= COOL Award =

Book award in Canberra, Australia

The COOL Awards is an annual children's choice award voted on by students in Canberra, the Australian Capital Territory, Australia. Children are encouraged to read and vote for their favourite books. The votes are tallied and the awards made.

The COOL Award name is an acronym, standing for Canberra’s Own Outstanding List.

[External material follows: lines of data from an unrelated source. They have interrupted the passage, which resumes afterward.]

-- ==== Sys2Proof/Decode.lean ====
section
/-! DEFINITION. The decoder (R70 to R86, R92), total on every word and every list of bytes; the opcode map of R74 as
data; and the encoder (R86). An undecodable word is rejected by name: `Decoded.unknown` carries it (R80, R85). -/

namespace Sys2Proof

/-- The result of decoding one word (R85): one of the 34 instructions, or the unknown opcode with its word. -/
inductive Decoded where
  | instr (i : Instr)
  | unknown (op : Word)
  deriving DecidableEq, Repr

/-! ### Fields (R6, R71) -/

/-- `N1 = op[15:12]`, the family selector. -/
def nibble1 (op : Word) : BitVec 4 := op.extractLsb' 12 4

/-- `N2 = op[11:8]`. -/
def nibble2 (op : Word) : BitVec 4 := op.extractLsb' 8 4

/-- `N3 = op[7:4]`. -/
def nibble3 (op : Word) : BitVec 4 := op.extractLsb' 4 4

/-- `N4 = op[3:0]`. -/
def nibble4 (op : Word) : BitVec 4 := op.extractLsb' 0 4

/-- `NN = op[7:0]`, the immediate byte and the function byte of families 0, E and F. -/
def fieldNN (op : Word) : Byte := op.extractLsb' 0 8

/-- `NNN = op[11:0]`. -/
def fieldNNN (op : Word) : Addr12 := op.extractLsb' 0 12

/-- `X = N2` as a register number. -/
def fieldX (op : Word) : Reg := (nibble2 op).toFin

/-- `Y = N3` as a register number. -/
def fieldY (op : Word) : Reg := (nibble3 op).toFin

/-- `N = N4` as a count. -/
def fieldN (op : Word) : Nat := (nibble4 op).toNat

/-! ### Dispatch on N1, then on the low byte or the low nibble (R75 to R79, R92) -/

/-- Family 0 (R75, R79): the low byte selects; with `strict` the word must also have `N2 = 0`. -/
def decodeFamily0 (strict : Bool) (op : Word) : Decoded :=
  if strict && nibble2 op != 0 then .unknown op
  else match fieldNN op with
    | 0xE0#8 => .instr .cls
    | 0xEE#8 => .instr .ret
    | _ => .unknown op

/-- Families 5 and 9 (R79): one instruction each; with `strict` the word must have `N4 = 0`. -/
def decodeZeroN4 (strict : Bool) (op : Word) (i : Instr) : Decoded :=
  if strict && nibble4 op != 0 then .unknown op else .instr i

/-- Family 8 (R76): the low nibble selects. -/
def decodeFamily8 (op : Word) : Decoded :=
  let x := fieldX op
  let y := fieldY op
  match nibble4 op with
  | 0x0#4 => .instr (.ldReg x y)
  | 0x1#4 => .instr (.orReg x y)
  | 0x2#4 => .instr (.andReg x y)
  | 0x3#4 => .instr (.xorReg x y)
  | 0x4#4 => .instr (.addReg x y)
  | 0x5#4 => .instr (.sub x y)
  | 0x6#4 => .instr (.shr x y)
  | 0x7#4 => .instr (.subn x y)
  | 0xE#4 => .instr (.shl x y)
  | _ => .unknown op

/-- Family E (R77): the low byte selects. -/
def decodeFamilyE (op : Word) : Decoded :=
  match fieldNN op with
  | 0x9E#8 => .instr (.skp (fieldX op))
  | 0xA1#8 => .instr (.sknp (fieldX op))
  | _ => .unknown op

/-- Family F (R78): the low byte selects. -/
def decodeFamilyF (op : Word) : Decoded :=
  let x := fieldX op
  match fieldNN op with
  | 0x07#8 => .instr (.ldVxDt x)
  | 0x0A#8 => .instr (.ldVxK x)
  | 0x15#8 => .instr (.ldDtVx x)
  | 0x18#8 => .instr (.ldStVx x)
  | 0x1E#8 => .instr (.addI x)
  | 0x29#8 => .instr (.ldF x)
  | 0x33#8 => .instr (.ldB x)
  | 0x55#8 => .instr (.stRegs x)
  | 0x65#8 => .instr (.ldRegs x)
  | _ => .unknown op

/-- `Decode(op)` (R85, R92) for either value of STRICT_DECODE: dispatch on N1 into the 16 families. -/
def decodeWith (strict : Bool) (op : Word) : Decoded :=
  match nibble1 op with
  | 0x0#4 => decodeFamily0 strict op
  | 0x1#4 => .instr (.jp (fieldNNN op))
  | 0x2#4 => .instr (.call (fieldNNN op))
  | 0x3#4 => .instr (.seImm (fieldX op) (fieldNN op))
  | 0x4#4 => .instr (.sneImm (fieldX op) (fieldNN op))
  | 0x5#4 => decodeZeroN4 strict op (.seReg (fieldX op) (fieldY op))
  | 0x6#4 => .instr (.ldImm (fieldX op) (fieldNN op))
  | 0x7#4 => .instr (.addImm (fieldX op) (fieldNN op))
  | 0x8#4 => decodeFamily8 op
  | 0x9#4 => decodeZeroN4 strict op (.sneReg (fieldX op) (fieldY op))
  | 0xA#4 => .instr (.ldI (fieldNNN op))
  | 0xB#4 => .instr (.jpV0 (fieldNNN op))
  | 0xC#4 => .instr (.rnd (fieldX op) (fieldNN op))
  | 0xD#4 => .instr (.drw (fieldX op) (fieldY op) (fieldN op))
  | 0xE#4 => decodeFamilyE op
  | 0xF#4 => decodeFamilyF op
  | _ => .unknown op  -- no value of a 4-bit field is left

/-- The decoder of this machine: STRICT_DECODE as `params` gives it (R79, log 4). -/
def decode (op : Word) : Decoded := decodeWith Machine.params.strictDecode op

/-! ### Bytes (R55, R70) -/

/-- Two bytes as a word, the byte at the lower address most significant: `(high << 8) | low` (R55, R91). -/
def wordOfBytes (hi lo : Byte) : Word := (hi.setWidth 16 <<< 8) ||| lo.setWidth 16

/-- The high byte of a word, stored at the lower address (R55). -/
def highByte (op : Word) : Byte := op.extractLsb' 8 8

/-- The low byte of a word, stored at the higher address (R55). -/
def lowByte (op : Word) : Byte := op.extractLsb' 0 8

/-- Decode the instruction at the head of a list of bytes, with the bytes that follow it (R70: every instruction
takes two). `none` when fewer than two bytes are left. -/
def decodeBytes : List Byte → Option (Decoded × List Byte)
  | hi :: lo :: rest => some (decode (wordOfBytes hi lo), rest)
  | [_] => none
  | [] => none

/-- The instruction the decoder reads from a row of the opcode table: `w` numbered with bit 0 the least significant
bit of the 16-bit word, bits from `nbits` on taken as 0. -/
def decodeTableWord (nbits w : Nat) : Option Instr :=
  let op : Word := BitVec.ofNat 16 (w % 2 ^ nbits)
  match decodeBytes [highByte op, lowByte op] with
  | some (.instr i, _) => some i
  | some (.unknown _, _) => none
  | none => none

/-! ### The opcode map as data (R74, R79) -/

/-- One row of the opcode map. -/
structure OpcodeRow where
  /-- The row's name in spec/opcode_table.json (R84). -/
  mnemonic : String
  /-- Its mask with STRICT_DECODE = true (R74). -/
  strictMask : Word
  /-- Its mask with STRICT_DECODE = false (R79). -/
  looseMask : Word
  /-- The fixed bits under the mask (R74). -/
  pattern : Word
  /-- The instruction a word of this row stands for (R71). -/
  build : Word → Instr

/-- The mask of a row under a value of STRICT_DECODE (R79). -/
def OpcodeRow.mask (row : OpcodeRow) (strict : Bool) : Word :=
  if strict then row.strictMask else row.looseMask

/-- `(op & mask) == match` (R74). -/
def OpcodeRow.selects (row : OpcodeRow) (strict : Bool) (op : Word) : Bool :=
  op &&& row.mask strict == row.pattern

/-- Rows of formats Z, A and the fixed-zero R rows (R74, R79). -/
def opcodeRowsFlow : List OpcodeRow := [
  ⟨"CLS", 0xFFFF, 0xF0FF, 0x00E0, fun _ => .cls⟩,
  ⟨"RET", 0xFFFF, 0xF0FF, 0x00EE, fun _ => .ret⟩,
  ⟨"JP", 0xF000, 0xF000, 0x1000, fun w => .jp (fieldNNN w)⟩,
  ⟨"CALL", 0xF000, 0xF000, 0x2000, fun w => .call (fieldNNN w)⟩,
  ⟨"SE_IMM", 0xF000, 0xF000, 0x3000, fun w => .seImm (fieldX w) (fieldNN w)⟩,
  ⟨"SNE_IMM", 0xF000, 0xF000, 0x4000, fun w => .sneImm (fieldX w) (fieldNN w)⟩,
  ⟨"SE_REG", 0xF00F, 0xF000, 0x5000, fun w => .seReg (fieldX w) (fieldY w)⟩,
  ⟨"LD_IMM", 0xF000, 0xF000, 0x6000, fun w => .ldImm (fieldX w) (fieldNN w)⟩,
  ⟨"ADD_IMM", 0xF000, 0xF000, 0x7000, fun w => .addImm (fieldX w) (fieldNN w)⟩]

/-- Rows of families 8 and 9 (R74, R76, R79). -/
def opcodeRowsAlu : List OpcodeRow := [
  ⟨"LD_REG", 0xF00F, 0xF00F, 0x8000, fun w => .ldReg (fieldX w) (fieldY w)⟩,
  ⟨"OR", 0xF00F, 0xF00F, 0x8001, fun w => .orReg (fieldX w) (fieldY w)⟩,
  ⟨"AND", 0xF00F, 0xF00F, 0x8002, fun w => .andReg (fieldX w) (fieldY w)⟩,
  ⟨"XOR", 0xF00F, 0xF00F, 0x8003, fun w => .xorReg (fieldX w) (fieldY w)⟩,
  ⟨"ADD_REG", 0xF00F, 0xF00F, 0x8004, fun w => .addReg (fieldX w) (fieldY w)⟩,
  ⟨"SUB", 0xF00F, 0xF00F, 0x8005, fun w => .sub (fieldX w) (fieldY w)⟩,
  ⟨"SHR", 0xF00F, 0xF00F, 0x8006, fun w => .shr (fieldX w) (fieldY w)⟩,
  ⟨"SUBN", 0xF00F, 0xF00F, 0x8007, fun w => .subn (fieldX w) (fieldY w)⟩,
  ⟨"SHL", 0xF00F, 0xF00F, 0x800E, fun w => .shl (fieldX w) (fieldY w)⟩,
  ⟨"SNE_REG", 0xF00F, 0xF000, 0x9000, fun w => .sneReg (fieldX w) (fieldY w)⟩]

/-- Rows of families A to E (R74, R77). -/
def opcodeRowsIndex : List OpcodeRow := [
  ⟨"LD_I", 0xF000, 0xF000, 0xA000, fun w => .ldI (fieldNNN w)⟩,
  ⟨"JP_V0", 0xF000, 0xF000, 0xB000, fun w => .jpV0 (fieldNNN w)⟩,
  ⟨"RND", 0xF000, 0xF000, 0xC000, fun w => .rnd (fieldX w) (fieldNN w)⟩,
  ⟨"DRW", 0xF000, 0xF000, 0xD000, fun w => .drw (fieldX w) (fieldY w) (fieldN w)⟩,
  ⟨"SKP", 0xF0FF, 0xF0FF, 0xE09E, fun w => .skp (fieldX w)⟩,
  ⟨"SKNP", 0xF0FF, 0xF0FF, 0xE0A1, fun w => .sknp (fieldX w)⟩]

/-- Rows of family F (R74, R78). -/
def opcodeRowsF : List OpcodeRow := [
  ⟨"LD_VX_DT", 0xF0FF, 0xF0FF, 0xF007, fun w => .ldVxDt (fieldX w)⟩,
  ⟨"LD_VX_K", 0xF0FF, 0xF0FF, 0xF00A, fun w => .ldVxK (fieldX w)⟩,
  ⟨"LD_DT_VX", 0xF0FF, 0xF0FF, 0xF015, fun w => .ldDtVx (fieldX w)⟩,
  ⟨"LD_ST_VX", 0xF0FF, 0xF0FF, 0xF018, fun w => .ldStVx (fieldX w)⟩,
  ⟨"ADD_I", 0xF0FF, 0xF0FF, 0xF01E, fun w => .addI (fieldX w)⟩,
  ⟨"LD_F", 0xF0FF, 0xF0FF, 0xF029, fun w => .ldF (fieldX w)⟩,
  ⟨"LD_B", 0xF0FF, 0xF0FF, 0xF033, fun w => .ldB (fieldX w)⟩,
  ⟨"ST_REGS", 0xF0FF, 0xF0FF, 0xF055, fun w => .stRegs (fieldX w)⟩,
  ⟨"LD_REGS", 0xF0FF, 0xF0FF, 0xF065, fun w => .ldRegs (fieldX w)⟩]

/-- The complete map, 34 rows in the table's order (R74). -/
def opcodeTable : List OpcodeRow :=
  opcodeRowsFlow ++ opcodeRowsAlu ++ opcodeRowsIndex ++ opcodeRowsF

/-! ### The encoder (R86) -/

/-- The X field in its place: `X << 8`. -/
def placeX (x : Reg) : Word := BitVec.ofNat 16 x.val <<< 8

/-- The Y field in its place: `Y << 4`. -/
def placeY (y : Reg) : Word := BitVec.ofNat 16 y.val <<< 4

/-- Format A: `match | NNN`. -/
def encodeA (pattern : Word) (nnn : Addr12) : Word := pattern ||| nnn.setWidth 16

/-- Format I: `match | (X << 8) | NN`. -/
def encodeI (pattern : Word) (x : Reg) (nn : Byte) : Word := pattern ||| placeX x ||| nn.setWidth 16

/-- Formats R and D: `match | (X << 8) | (Y << 4) | N`, with N = 0 for format R. -/
def encodeD (pattern : Word) (x y : Reg) (n : Nat) : Word :=
  pattern ||| placeX x ||| placeY y ||| BitVec.ofNat 16 n

/-- Format K: `match | (X << 8)`. -/
def encodeK (pattern : Word) (x : Reg) : Word := pattern ||| placeX x

/-- The word of a well-formed instruction (R86). -/
def encode : Instr → Word
  | .cls => 0x00E0
  | .ret => 0x00EE
  | .jp nnn => encodeA 0x1000 nnn
  | .call nnn => encodeA 0x2000 nnn
  | .seImm x nn => encodeI 0x3000 x nn
  | .sneImm x nn => encodeI 0x4000 x nn
  | .seReg x y => encodeD 0x5000 x y 0
  | .ldImm x nn => encodeI 0x6000 x nn
  | .addImm x nn => encodeI 0x7000 x nn
  | .ldReg x y => encodeD 0x8000 x y 0
  | .orReg x y => encodeD 0x8001 x y 0
  | .andReg x y => encodeD 0x8002 x y 0
  | .xorReg x y => encodeD 0x8003 x y 0
  | .addReg x y => encodeD 0x8004 x y 0
  | .sub x y => encodeD 0x8005 x y 0
  | .shr x y => encodeD 0x8006 x y 0
  | .subn x y => encodeD 0x8007 x y 0
  | .shl x y => encodeD 0x800E x y 0
  | .sneReg x y => encodeD 0x9000 x y 0
  | .ldI nnn => encodeA 0xA000 nnn
  | .jpV0 nnn => encodeA 0xB000 nnn
  | .rnd x nn => encodeI 0xC000 x nn
  | .drw x y n => encodeD 0xD000 x y n
  | .skp x => encodeK 0xE09E x
  | .sknp x => encodeK 0xE0A1 x
  | .ldVxDt x => encodeK 0xF007 x
  | .ldVxK x => encodeK 0xF00A x
  | .ldDtVx x => encodeK 0xF015 x
  | .ldStVx x => encodeK 0xF018 x
  | .addI x => encodeK 0xF01E x
  | .ldF x => encodeK 0xF029 x
  | .ldB x => encodeK 0xF033 x
  | .stRegs x => encodeK 0xF055 x
  | .ldRegs x => encodeK 0xF065 x

end Sys2Proof
end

The ACT Public Library currently convenes the awards and they are administered by a committee representing ACT Government, Catholic and Independent Schools, the ACT Public Library and the Children's Book Council of Australia, ACT Branch. The award was first made in 1991.

==Award categories and descriptions==

There are four categories of the COOL awards:
- for most popular Picture Book
- for most popular Fiction for Younger Readers
- for most popular Fiction for Older Readers
- for most popular Fiction for Years 7–9 (commenced in 2007)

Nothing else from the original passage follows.